In addition, it cited several rulings from Kings County (Brooklyn), New York Supreme Court Justice Arthur M. Schack to "indict" the lender in this case (HSBC Bank) and its "confederates" (Ocwen, Delta Funding Corporation, and Mortgage Electronic Registration Systems, Inc. - "MERS" ) for their history of apparent sloppiness when bringing foreclosure actions.(2)

Beginning at paragraph 71 of the Ohio appellate court ruling:

  • Thompson contends that because the last-named endorsement is made to Delta, Delta was the proper holder of the note when this action was filed, since the prior, first-named endorsement was from an entity other than the current holder of the note. In Adams v. Madison Realty & Development, Inc. (C.A.3, 1988), 853 F.2d 163, the Third Circuit Court of Appeals stressed that from the maker's (obligor's) standpoint:

    "it becomes essential to establish that the person who demands payment of a negotiable note, or to whom payment is made, is the duly qualified holder.
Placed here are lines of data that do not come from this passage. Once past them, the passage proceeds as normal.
/-- I4. -/
theorem test_infBlock : results .infBlock
    (at_ { reader [0x01, 0x03, 0x00, 0xFC, 0xFF, 0x41, 0x42, 0x43] with inf := output 0 } []) 0x2000 3 =
    some ([1, 0, 0x2000, 3], [0x41, 0x42, 0x43]) := by decide +kernel
/-- I8. -/
theorem test_infBlock_reserved : failure .infBlock (at_ { reader [0x07] with inf := output 0 } []) = some (0x0303, 3) := by
  decide +kernel
/-- 70_reset_and_hazards.md R458: the fixed output begins at the last byte of the slice; 20_memory.md R74: a buffer of the allocator
is not checked. -/
theorem test_infBlock_overlap : failure .infBlock (at_ { reader [0x01, 0x00, 0x00, 0xFF, 0xFF] with inf := ⟨true, 4100, 0, 4, false⟩ } []) =
    some (0x0604, 4100) := by decide +kernel
theorem test_infBlock_allocated : results .infBlock
    (at_ { reader [0x01, 0x00, 0x00, 0xFF, 0xFF] with inf := ⟨true, 4100, 0, 4, true⟩ } []) = some ([1, 0, 4100, 0], []) := by
  decide +kernel
/-- I28, I29. -/
theorem test_infCopy : results .infCopy (at_ { mem 0x2000 [0x61] with inf := output 1 } [4, 1]) 0x2000 5 =
    some ([0, 0, 0x2000, 5], [0x61, 0x61, 0x61, 0x61, 0x61]) := by decide +kernel
theorem test_infCopy_length : failure .infCopy (at_ { mem 0x2000 [0x61] with inf := output 1 } [2, 1]) = some (0x0602, 2) := by
  decide +kernel
/-- I1. -/
theorem test_infStream : results (.infStream true true)
    (at_ (source [0x78, 0x9C, 0x4B, 0x04, 0x00, 0x00, 0x62, 0x00, 0x62]) [0, 1] [.allocResp 0x3000]) 0x3000 1 =
    some ([0x3000, 1, 1, 0], [0x61]) := by decide +kernel
/-- I15, a dynamic block. -/
theorem test_infStream_dynamic : results (.infStream false false)
    (at_ (source [0x05, 0xC0, 0x81, 0x00, 0x00, 0x00, 0x00, 0x00, 0x90, 0x56, 0xFF, 0x13, 0x10]) [0x3000, 8]) 0x3000 2 =
    some ([0x3000, 2, 8, 0], [0x61, 0x61]) := by decide +kernel

/-- The file of V8. -/
def v8File : List Byte :=
  [0x89, 0x50, 0x4E, 0x47, 0x0D, 0x0A, 0x1A, 0x0A] ++
  [0x00, 0x00, 0x00, 0x0D, 0x49, 0x48, 0x44, 0x52, 0x00, 0x00, 0x00, 0x02, 0x00, 0x00, 0x00, 0x01] ++
  [0x08, 0x00, 0x00, 0x00, 0x00, 0xD1, 0x49, 0x20, 0x56] ++
  [0x00, 0x00, 0x00, 0x02, 0x74, 0x52, 0x4E, 0x53, 0x00, 0x40, 0x00, 0x4F, 0x8C, 0xA8] ++
  [0x00, 0x00, 0x00, 0x0B, 0x49, 0x44, 0x41, 0x54, 0x78, 0x5E, 0x63, 0x70, 0x38, 0x00, 0x00, 0x01] ++
  [0x43, 0x01, 0x01, 0x79, 0x5B, 0xA9, 0xE0, 0x00, 0x00, 0x00, 0x00, 0x49, 0x45, 0x4E, 0x44, 0xAE, 0x42, 0x60, 0x82]
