-- ==== Sys2Proof/Machine/Core.lean ====
section
/-! DEFINITION. The machine behind the host's interface. -/

def Sys2Proof.core : Host.Core :=
  { State := Sys2Proof.Machine.State, Fault := Sys2Proof.Machine.Fault,
    Refusal := Sys2Proof.Machine.Refusal, step := Sys2Proof.Machine.step,
    reset := Sys2Proof.Machine.State.reset }
end

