/-- The instructions whose own effect writes PC are BR, JMP, RET, JSR and JSRR. -/
theorem Effect.pc (h : Effect s i t) (hbr : ∀ n z p off, i ≠ .br n z p off) (hjmp : ∀ base, i ≠ .jmp base)
    (hret : i ≠ .ret) (hjsr : ∀ off, i ≠ .jsr off) (hjsrr : ∀ base, i ≠ .jsrr base) :
    t.pc = s.pc ∨ t.pc = s.pc - 1 ∧ t.regs = s.regs ∧ t.mem = s.mem ∧ t.input = s.input := by
  cases h with
  | br => exact absurd rfl (hbr _ _ _ _)
  | jmp => exact absurd rfl (hjmp _)
  | ret => exact absurd rfl hret
  | jsr => exact absurd rfl (hjsr _)
  | jsrr => exact absurd rfl (hjsrr _)
  | flag | st | str | reserved1000 | reserved1101 | unknown => exact .inl rfl
  | ld hr | ldr hr | sti hr => exact .inl (State.memRead_frame hr).pc
  | ldi hp hr => exact .inl ((State.memRead_frame hp).trans (State.memRead_frame hr)).pc
  | hold => exact .inr ⟨rfl, rfl, rfl, rfl⟩
  | routine _ hr => exact hr.pc

/-- A routine writes no cell, and of R1 to R6 no register. -/
theorem Effect.of_isTrap (h : Effect s i t) (hi : i.isTrap = true) :
    t.mem = s.mem ∧ ∀ r : Reg, r ≠ .r0 → r ≠ .r7 → t.reg r = s.reg r := by
  cases h with
  | flag hf => rw [Instr.isTrap_of_setsFlags hf] at hi; cases hi
  | br | jmp | ret | jsr | jsrr | ld | ldr | ldi | st | str | sti | reserved1000 | reserved1101 => cases hi
  | hold => exact ⟨rfl, fun _ _ _ => rfl⟩
  | routine _ hr =>
    refine ⟨hr.mem, fun r h0 h7 => by_contra fun hq => ?_⟩
    obtain ⟨h, -⟩ | ⟨h, -⟩ := hr.reg_changed hq
    · exact h0 h
    · exact h7 h
  | unknown => exact ⟨rfl, fun r _ h7 => s.trapLink_reg_other r h7⟩

/-- A cell changes by a store at its address, or, if it is a device cell, by a read at `P_KBSR`. -/
theorem Effect.cell_changed {a : Word} (h : Effect s i t) (ha : t.cell a ≠ s.cell a) :
    (∃ sr off, i = .st sr off ∧ a = s.pcRel off) ∨
    (∃ sr base off, i = .str sr base off ∧ a = s.baseOff base off) ∨
    (∃ sr off ea u, i = .sti sr off ∧ s.memRead (s.pcRel off) = some (ea, u) ∧ a = ea) ∨
    ((a = s.params.kbsr ∨ a = s.params.kbdr) ∧
      ((∃ dr off, i = .ld dr off ∧ s.pcRel off = s.params.kbsr) ∨
       (∃ dr base off, i = .ldr dr base off ∧ s.baseOff base off = s.params.kbsr) ∨
       (∃ dr off, i = .ldi dr off ∧ (s.pcRel off = s.params.kbsr ∨
         ∃ u, s.memRead (s.pcRel off) = some (s.params.kbsr, u))) ∨
       (∃ sr off, i = .sti sr off ∧ s.pcRel off = s.params.kbsr))) := by
  cases h with
  | flag | br | jmp | ret | jsr | jsrr | hold | reserved1000 | reserved1101 | unknown => exact absurd rfl ha
  | routine _ hr => exact absurd (congrArg (Memory.read · a.toNat) hr.mem) ha
  | st => exact .inl ⟨_, _, rfl, by_contra fun hne => ha (s.storeTo_sameMemoryBut _ _ a hne)⟩
  | str => exact .inr (.inl ⟨_, _, _, rfl, by_contra fun hne => ha (s.storeTo_sameMemoryBut _ _ a hne)⟩)
  | @sti _ _ ea _ hp =>
    by_cases hea : a = ea
    · exact .inr (.inr (.inl ⟨_, _, _, _, rfl, hp, hea⟩))
    · rw [State.storeTo_sameMemoryBut _ _ _ a hea] at ha
      obtain ⟨haddr, hdev⟩ := State.memRead_changed hp ha
      exact .inr (.inr (.inr ⟨hdev, .inr (.inr (.inr ⟨_, _, rfl, haddr⟩))⟩))
  | ld hr =>
    obtain ⟨haddr, hdev⟩ := State.memRead_changed hr ha
    exact .inr (.inr (.inr ⟨hdev, .inl ⟨_, _, rfl, haddr⟩⟩))
  | ldr hr =>
    obtain ⟨haddr, hdev⟩ := State.memRead_changed hr ha
    exact .inr (.inr (.inr ⟨hdev, .inr (.inl ⟨_, _, _, rfl, haddr⟩)⟩))
  | @ldi _ _ ea _ u _ hp hr =>
    by_cases hu : u.cell a = s.cell a
    · obtain ⟨haddr, hdev⟩ := State.memRead_changed hr (hu ▸ ha)
      rw [(State.memRead_frame hp).params] at haddr hdev
      exact .inr (.inr (.inr ⟨hdev, .inr (.inr (.inl ⟨_, _, rfl, .inr ⟨u, haddr ▸ hp⟩⟩))⟩))
    · obtain ⟨haddr, hdev⟩ := State.memRead_changed hp hu
      exact .inr (.inr (.inr ⟨hdev, .inr (.inr (.inl ⟨_, _, rfl, .inl haddr⟩))⟩))

theorem Effect.run (h : Effect s i t) : t.run = s.run ∨
    (t.run = .halted ∧ i.core = .trap 0x25) ∨
    (∃ ir, t.run = .faulted (.reservedOpcode ir) ∧ (i = .reserved1000 ir ∨ i = .reserved1101 ir)) ∨
    (∃ v, t.run = .faulted (.unknownTrap v) ∧ i = .trap v ∧ (v.toNat < 0x20 ∨ 0x25 < v.toNat)) ∨
    (t.run = .faulted (.trapDeviceRead s.params.kbsr) ∧ (i.core = .trap 0x22 ∨ i.core = .trap 0x24)) := by
  cases h with
  | flag | br | jmp | ret | jsr | jsrr | st | str | hold => exact .inl rfl
  | ld hr | ldr hr | sti hr => exact .inl (State.memRead_frame hr).run
  | ldi hp hr => exact .inl ((State.memRead_frame hp).trans (State.memRead_frame hr)).run
  | reserved1000 => exact .inr (.inr (.inl ⟨_, rfl, .inl rfl⟩))
  | reserved1101 => exact .inr (.inr (.inl ⟨_, rfl, .inr rfl⟩))
  | unknown hv => exact .inr (.inr (.inr (.inl ⟨_, rfl, rfl, hv⟩)))
  | routine hcore hr =>
    obtain hrun | ⟨hrun, rfl⟩ | ⟨hrun, hstring⟩ := hr.run
    · exact .inl hrun
    · exact .inr (.inl ⟨hrun, hcore⟩)
    · refine .inr (.inr (.inr (.inr ⟨hrun, ?_⟩)))
      obtain rfl | rfl := hstring
      · exact .inl hcore
      · exact .inr hcore

/-- Only IN leaves a prompt to wait. -/
theorem Effect.inPrompted (h : Effect s i t) (ht : t.inPrompted = true) :
    s.inPrompted = true ∨ i.core = .trap 0x23 := by
  cases h with
  | flag | br | jmp | ret | jsr | jsrr | st | str | hold | reserved1000 | reserved1101 | unknown => exact .inl ht
  | ld hr | ldr hr | sti hr => exact .inl ((State.memRead_frame hr).inPrompted ▸ ht)
  | ldi hp hr => exact .inl (((State.memRead_frame hp).trans (State.memRead_frame hr)).inPrompted ▸ ht)
  | routine hcore hr =>
    obtain hs | rfl := hr.inPrompted ht
    · exact .inl hs
    · exact .inr hcore

end

/-! ### The obligations on executions -/

/-- Settles O48: of the forms of `Effect`, only those of TRAP apply (`Effect.of_isTrap`). -/
theorem noTrapRoutineWritesMemory : Obligations.NoTrapRoutineWritesMemory :=
  fun _ _ _ hi h => (exec_effect h).of_isTrap hi

/-- Settles O51: COND in each form of `Effect`, for the flag-setting instructions and for the others. -/
theorem onlyFlagSettersWriteCond : Obligations.OnlyFlagSettersWriteCond :=
  fun _ _ _ h => ⟨(exec_effect h).flagOf_destination, (exec_effect h).cond_of_not_setsFlags⟩

/-- Settles O53: the register that each form of `Effect` writes (`Effect.reg_changed`). -/
theorem registersAreWrittenOnlyAsListed : Obligations.RegistersAreWrittenOnlyAsListed :=
  fun _ _ _ _ h hq => (exec_effect h).reg_changed hq
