-- ==== Sys2Proof/Machine/Flags.lean ====
section
/-! DEFINITION. The scanner's condition bits: the edge vector and the priority encoder
(spec/41_scanner.md R125 to R127, spec/30_encoding.md R79). They are the only flags the block computes (R38). -/

namespace Sys2Proof.Machine

/-- The rising edges: columns active in the new sample and not active in the previous one (R125, R126). -/
def edges (p : Params) (sample prev : Cols) : Cols := act p sample &&& ~~~(act p prev)

/-- The priority encoder: the lowest column whose edge is set, in the order 0, 1, 2, 3, and 000 for none (R79,
R127). -/
def prio (e : Cols) : ScanRes :=
  match (List.range Config.nCols).find? e.getLsbD with
  | some c => resOfCol (BitVec.ofNat _ c)
  | none => 0#_

end Sys2Proof.Machine
end

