-- ==== Sys2Proof/Machine/Observe.lean ====
section
/-! DEFINITION. What a run shows outside the block: the waveforms of the three outputs (spec/00_scope.md R17,
R18), the frames on TXD, the byte-level view of TXD and the listener that recovers it from the waveform
(spec/40_transmitter.md R104). -/

namespace Sys2Proof.Machine

/-- The waveform of TXD over a trace: the last level written at or before t, and `init` before the first
write (R17). -/
def txdAt (init : Bool) (tr : List Event) (t : Nat) : Bool :=
  tr.foldl (fun level e =>
    match e.signal with
    | .txd v => if e.time ≤ t then v else level
    | .rowSel _ => level
    | .led _ => level
    | .sample _ => level) init

/-- The waveform of ROW_SEL (R17). -/
def rowSelAt (init : Rows) (tr : List Event) (t : Nat) : Rows :=
  tr.foldl (fun lines e =>
    match e.signal with
    | .rowSel v => if e.time ≤ t then v else lines
    | .txd _ => lines
    | .led _ => lines
    | .sample _ => lines) init

/-- The waveform of LED (R17). -/
def ledAt (init : Cols) (tr : List Event) (t : Nat) : Cols :=
  tr.foldl (fun lines e =>
    match e.signal with
    | .led v => if e.time ≤ t then v else lines
    | .txd _ => lines
    | .rowSel _ => lines
    | .sample _ => lines) init

/-- The samples the environment supplied (R18). -/
def samplesOf (tr : List Event) : List Cols :=
  tr.filterMap fun e =>
    match e.signal with
    | .sample v => some v
    | .txd _ => none
    | .rowSel _ => none
    | .led _ => none

/-- The levels written to TXD, in order. -/
def txdLevels (tr : List Event) : List Bool :=
  tr.filterMap fun e =>
    match e.signal with
    | .txd v => some v
    | .rowSel _ => none
    | .led _ => none
    | .sample _ => none

/-- The writes of TXD, with their instants. -/
def txdEvents (tr : List Event) : List Event :=
  tr.filter fun e =>
    match e.signal with
    | .txd _ => true
    | .rowSel _ => false
    | .led _ => false
    | .sample _ => false

/-- The writes of one frame whose start phase begins at `t0` (R101, R102). -/
def frameEvents (t0 ui : Nat) (d : Byte) : List Event :=
  (List.range Config.phases).map fun k => { time := t0 + k * ui, signal := .txd ((frameWord d).getLsbD k) }

/-- The writes of frames, each given by the instant of its start phase and its byte. -/
def lineEvents (ui : Nat) (frames : List (Nat × Byte)) : List Event :=
  frames.flatMap fun f => frameEvents f.1 ui f.2

/-- The levels of the frames of a sequence of bytes, phase by phase (R70, R72). -/
def frameLevels (bytes : List Byte) : List Bool :=
  bytes.flatMap fun b => (List.range Config.phases).map (frameWord b).getLsbD

/-- The byte whose bit i is `bit i`. -/
def byteOfBits (bit : Nat → Bool) : Byte := BitVec.ofFnLE fun i : Fin Config.dataBits => bit i.val

/-- The bytes of a sequence of phase levels, ten phases a frame, data bit i in phase i + 1 of its frame (R70). -/
def framesOf (levels : List Bool) : List Byte :=
  (List.range (levels.length / Config.phases)).map fun n =>
    byteOfBits fun i => levels.getD (Config.phases * n + (i + 1)) false

/-- The byte-level view of TXD over a trace: the bytes framed on it, in order (R18, R104). -/
def sentBytes (tr : List Event) : List Byte := framesOf (txdLevels tr)

/-- What a listener reads that saw the start edge at `t0` and reads data bit i at an offset `off i` into
phase i + 1 (R104, I11). -/
def listenerByte (level : Nat → Bool) (t0 ui : Nat) (off : Nat → Nat) : Byte :=
  byteOfBits fun i => level (t0 + (i + 1) * ui + off i)

/-- The waveform falls at t: 1 just before t, and 0 from t on. `init` is the level before instant 0 (R84, R104). -/
def fallsAt (init : Bool) (level : Nat → Bool) (t : Nat) : Bool :=
  (if t = 0 then init else level (t - 1)) && !level t

/-- The listener of R104 on a waveform, from instant t to instant `stop`: it waits for a 1-to-0 transition, reads one
byte from the frame that begins there, and returns to waiting after the frame's last phase. `off t0 i` is where it
reads data bit i of the frame that began at t0. `fuel` bounds the instants it looks at. -/
def listenFrom (init : Bool) (level : Nat → Bool) (ui : Nat) (off : Nat → Nat → Nat) (stop : Nat) :
    Nat → Nat → List Byte
  | 0, _ => []
  | fuel + 1, t =>
    if stop ≤ t then []
    else if fallsAt init level t then
      listenerByte level t ui (off t) :: listenFrom init level ui off stop fuel (t + Config.phases * ui)
    else listenFrom init level ui off stop fuel (t + 1)

/-- The bytes a listener recovers from the waveform of the run so far: TXD is 1 before the first write (R21, R104). -/
def heard (off : Nat → Nat → Nat) (s : State) : List Byte :=
  listenFrom true (txdAt true s.trace) s.par.uiTicks off s.now s.now 0

/-- The reference listener, which reads in the middle of each data phase (R104). -/
def midPhase (s : State) : Nat → Nat → Nat := fun _ _ => s.par.uiTicks / 2

end Sys2Proof.Machine
end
Otherwise, the obligor is exposed to the risk of double payment, or at least to the expense of litigation incurred to prevent duplicative satisfaction of the instrument. These risks provide makers with a recognizable interest in demanding proof of the chain of title." Id. At 168.

  • The Third Circuit Court of Appeals further observed that:

    "Financial institutions, noted for insisting on their customers' compliance with numerous ritualistic formalities, are not sympathetic petitioners in urging relaxation of an elementary business practice. It is a tenet of commercial law that `[h]oldership and the potential for becoming holders in due course should only be accorded to transferees that observe the historic protocol.'" 853 F.2d at 169 (citation omitted).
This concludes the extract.